Seit 2008 gibt es das in Bocholt entstandene Schulpatenprojekt „Ewaldi Children Education Fund“ in Uganda. Inzwischen unterstützt das Projekt 600 benachteiligte und Waisenkinder in der Region Nakaseke. Fünf Mitglieder des „Ewaldi Children Education Fund“ konnten vor wenigen Wochen die Kinder des Projekts und die Grundschule in Uganda zu besuchen.

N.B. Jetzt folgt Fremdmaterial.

/-- Send the requests for a range of T2 that a copy reads or writes, 4 KiB at a time, in packets of 8 lines at most (R219, R399). -/
def State.copyRequests (s : State) (ptype a n : Nat) (bs : List Byte) : State :=
  (List.range (n / 512)).foldl (fun s k =>
    s.sendRequest (s.borrowPacket ptype (a + 512 * k) 8 ((bs.drop (512 * k)).take 512)) (.copy (a + 512 * k)) 0) s

/-- Write a set's bytes to a park slot: in host memory, or as remote stores to T2. -/
def State.parkPut (s : State) (a : Nat) (bs : List Byte) : State :=
  match locate a with
  | some (.t3, o) => s.t3Put o bs
  | some (.t2, _) => s.copyRequests 2 a bs.length bs
  | _ => s

/-- Ask for a park slot's bytes: reads of host memory, or remote loads from T2. -/
def State.parkAsk (s : State) (a n : Nat) : State :=
  match locate a with
  | some (.t3, o) => (List.range (n / 4096)).foldl (fun s k => s.emit (.hostRead (s.hostAt (o + 4096 * k)) 4096)) s
  | some (.t2, _) => s.copyRequests 1 a n []
  | _ => s

/-- A copy has failed at a park slot: host memory is unusable from then on (R225), and so is a borrowed range that was being written
(R226). -/
def State.closePark (s : State) (a : Nat) (write : Bool) : State :=
  match locate a with
  | some (.t3, _) => s.failT3
  | some (.t2, _) =>
    if write then (match s.t2Entry a 64 with
      | some i => s.failT2 i
      | none => s) else s
  | _ => s

/-- PARK_COPY on this module (R291, R294): a failed copy leaves zeros where its slot can still be written. -/
def State.parkCopy (s : State) (set slot : Nat) (cd : CopyData) : State × CopyData :=
  let n := s.setBytes
  let o := t1Off (s.kvPage set 0)
  let a := s.parkAt slot
  let s := s.chargeBeats cd.beats
  let s := if s.slotFails slot cd then s.closePark a true
    else
      let bs := if s.isPoisoned o n then List.replicate n 0 else s.t1Get o n
      (s.touchLines o n false).parkPut a bs
  (s, copiesAfter cd 0)

/-- RESTORE_COPY on this module (R293, R294): a failed copy leaves zeros in the set. -/
def State.restoreCopy (s : State) (slot set : Nat) (cd : CopyData) : State × CopyData :=
  let n := s.setBytes
  let o := t1Off (s.kvPage set 0)
  let a := s.parkAt slot
  let s := s.chargeBeats cd.beats
  if s.slotFails slot cd then ((s.closePark a false).t1Zero o n, copiesAfter cd n)
  else ((s.parkAsk a n).t1Put o ((cd.arrived ++ List.replicate n 0).take n), copiesAfter cd n)

/-- Record that a table block is used or free. -/
def State.useTab (s : State) (k : Nat) (u : Bool) : State := { s with tabUsed := Table.set false s.tabUsed k u }
/-- Record that a park slot is used or free. -/
def State.usePark (s : State) (k : Nat) (u : Bool) : State := { s with parkUsed := Table.set false s.parkUsed k u }

/-- SET_ENTRY on this module: park slots follow the entries that name them. A sequence without the table block has nowhere to write. -/
def State.setEntry (s : State) (h i e : Nat) : State :=
  if s.kvTblk h (i / 1024) = noBlock then s
  else
  let old := s.kvEntry h i
  let s := if entLoc old = 2 then s.usePark (entIx old) false else s
  let s := if entLoc e = 2 then s.usePark (entIx e) true else s
  s.putT1 (s.entryAt (s.kvTblk h (i / 1024)) i) 4 e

In der Regel besucht jedes Jahr eine Gruppe Ehrenamtlicher zusammen mit dem Projektleiter und Pastoralreferenten André Bösing aus Rhede das Projekt, um dort zu arbeiten und sich über die Entwicklungen zu informieren. Nach einem Jahr Corona-Pause, in dem es den persönlichen Kontakt nur über Telefon und E-Mail geben konnte, sollte endlich wieder eine Gruppe ins Land reisen.

Ende des Unterrichts mit dem Lockdown

„Schon beim Eintreffen an der Schule ließ sich der Unterschied zu den vorangegangenen Jahren erkennen“, sagt Bösing. „Die Schule war verlassen. Die Klassenräume standen offen. Keine Kinder weit und breit. Der große Schlafsaal und der Garten, wo sonst Kinder spielten, Wäsche gewaschen oder gearbeitet wurde, waren leer.“

Er habe selten ein so bedrückendes Gefühl gehabt, sagt Bösing, der das Projekt gegründet hat. In den Klassenräumen lagen bereits verstaubte Schulhefte. Ein Tafelbild mit Datum vom 17.4.2019 war zu sehen. „Das war der Tag, an dem der große Lockdown begann, der noch bis zum Januar 2022 andauern soll.“

Mit Gelegenheitsarbeiten durch die Krise

Aber ganz so erschreckend blieb der erste Tag in Uganda dann doch nicht, wie Bösing berichtet. Steven Sango, der ugandische Direktor und Projektleiter, hatte einige Kinder der Abgangsklassen an die Schule geholt. Diese hatten kurzerhand Tänze und Lieder einstudiert, mit denen sie die Besucher begrüßten.

Ein langes Gespräch folgte, bei dem sich die Bocholter Gruppe und Schüler über die Corona-Situation austauschten. Einige der Kinder hatten Angehörige und Eltern durch Corona verloren, andere hatten die Zeit mit Gelegenheitsarbeiten gefüllt. Auch gab es ältere Jugendliche, die bereits einen Beruf erlernt hatten und erfinderisch mit der Krise umgegangen sind.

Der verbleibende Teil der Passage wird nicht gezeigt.